[[ DATA EXCERPTS open ]]

/-- A row keeps its entries while the table grows. -/
theorem tableAt_distanceTable_of_le {i m : Nat} (j : Nat) (h : i ≤ m) :
    tableAt (distanceTable pairs A T m) i j = tableAt (distanceTable pairs A T i) i j := by
  induction m with
  | zero =>
    obtain rfl : i = 0 := by omega
    rfl
  | succ m ih =>
    rcases Nat.lt_or_eq_of_le h with hlt | rfl
    · rw [distanceTable, tableAt_append_of_lt _ (by rw [length_distanceTable]; omega), ih (by omega)]
    · rfl

/-! ### The cells of the finished table (04 R67) -/

/-- Cell (i, j) of the distance table. -/
def cell (i j : Nat) : Nat := tableAt (fullTable pairs A T) i j

theorem distance_eq_cell : distance pairs A T = cell pairs A T A.length T.length := rfl

theorem cell_eq_distanceTable {i : Nat} (j : Nat) {m : Nat} (hm : i ≤ m) (hi : i ≤ A.length) :
    cell pairs A T i j = tableAt (distanceTable pairs A T m) i j := by
  rw [cell, fullTable, tableAt_distanceTable_of_le _ _ _ _ hi, tableAt_distanceTable_of_le _ _ _ _ hm]

theorem cell_succ {i : Nat} (j : Nat) (hi : i < A.length) :
    cell pairs A T (i + 1) j =
      (tableRow pairs A T (distanceTable pairs A T i) (i + 1) T.length).getD j 0 := by
  rw [cell_eq_distanceTable pairs A T j (Nat.le_refl _) hi]
  exact tableAt_append_last _ _ (length_distanceTable _ _ _ _)

theorem cell_zero_left {j : Nat} (hj : j ≤ T.length) : cell pairs A T 0 j = 2 * j := by
  rw [cell_eq_distanceTable pairs A T j (Nat.le_refl _) (Nat.zero_le _)]
  exact congrArg (Option.getD · 0) (getElem?_firstRow hj)

theorem cell_zero_right {i : Nat} (hi : i ≤ A.length) : cell pairs A T i 0 = 2 * i := by
  cases i with
  | zero => exact cell_zero_left pairs A T (Nat.zero_le _)
  | succ i => rw [cell_succ _ _ _ _ hi, getD_tableRow_of_le _ _ _ _ _ (Nat.zero_le _)]; rfl

theorem cell_first_row {j : Nat} (hpos : 1 ≤ j) (hj : j ≤ T.length) :
    cell pairs A T 0 j = cell pairs A T 0 (j - 1) + 2 := by
  rw [cell_zero_left _ _ _ hj, cell_zero_left _ _ _ (by omega)]
  omega

theorem cell_first_column {i : Nat} (hpos : 1 ≤ i) (hi : i ≤ A.length) :
    cell pairs A T i 0 = cell pairs A T (i - 1) 0 + 2 := by
  rw [cell_zero_right _ _ _ hi, cell_zero_right _ _ _ (by omega)]
  omega

/-- The least of a cell's three values that need no swap. -/
def leastCell (i j : Nat) : Nat :=
  min (cell pairs A T (i - 1) (j - 1) + stepCost pairs (symbolAt A i) (symbolAt T j))
    (min (cell pairs A T (i - 1) j + 2) (cell pairs A T i (j - 1) + 2))

/-- The equation of an inner cell. -/
theorem cell_inner {i j : Nat} (hi : 1 ≤ i) (hiA : i ≤ A.length) (hj : 1 ≤ j) (hjT : j ≤ T.length) :
    cell pairs A T i j =
      if swapHere A T i j = true then min (leastCell pairs A T i j) (cell pairs A T (i - 2) (j - 2) + 1)
      else leastCell pairs A T i j := by
  obtain ⟨i, rfl⟩ := Nat.exists_eq_add_of_le' hi
  obtain ⟨j, rfl⟩ := Nat.exists_eq_add_of_le' hj
  have habove : ∀ r c, r ≤ i → tableAt (distanceTable pairs A T i) r c = cell pairs A T r c := fun r c hr =>
    (cell_eq_distanceTable pairs A T c hr (by omega)).symm
  have hrow : (tableRow pairs A T (distanceTable pairs A T i) (i + 1) j).getD j 0 = cell pairs A T (i + 1) j := by
    rw [cell_succ _ _ _ _ hiA]
    exact (getD_tableRow_of_le _ _ _ _ _ (by omega)).symm
  have hcell : cell pairs A T (i + 1) (j + 1) =
      cellValue pairs A T (distanceTable pairs A T i)
        (tableRow pairs A T (distanceTable pairs A T i) (i + 1) j) (i + 1) (j + 1) := by
    rw [cell_succ _ _ _ _ hiA, getD_tableRow_of_le _ _ _ _ _ hjT, tableRow]
    simp [length_tableRow]
  rw [hcell, cellValue, leastCell]
  simp only [Nat.add_sub_cancel, habove i _ (Nat.le_refl _), habove (i + 1 - 2) _ (by omega), hrow]

theorem stepCost_self (a : Nat) : stepCost pairs a a = 0 := if_pos rfl

theorem stepCost_le_two (a b : Nat) : stepCost pairs a b ≤ 2 := by
  unfold stepCost
  split
  · omega
  · split <;> omega

section
variable {A T} {i j : Nat} (hi : 1 ≤ i) (hiA : i ≤ A.length) (hj : 1 ≤ j) (hjT : j ≤ T.length)
include hi hiA hj hjT
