-- ==== Sys2Proof/Word.lean ====
section
/-! DEFINITION. The words FSYNC handles: the stream byte and the 32-bit register
(spec 00_scope.md R7, R8), and the table of values that the schema registers use. -/

namespace Sys2Proof

/-- A stream byte, "raw octets" (00_scope.md R7). -/
abbrev Byte := BitVec 8

/-- A host register: "an unsigned 32-bit bit vector" (00_scope.md R8). -/
abbrev Word := BitVec 32

/-- The table of the `n` values `f 0, …, f (n-1)`. -/
def table {α : Type} (n : Nat) (f : Nat → α) : Vector α n :=
  ⟨⟨(List.range n).map f⟩, by simp⟩

end Sys2Proof
end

[[ DATA EXCERPTS closed ]]

Of all the entries above, how many lines contain "obtain"? Give the number alone.

3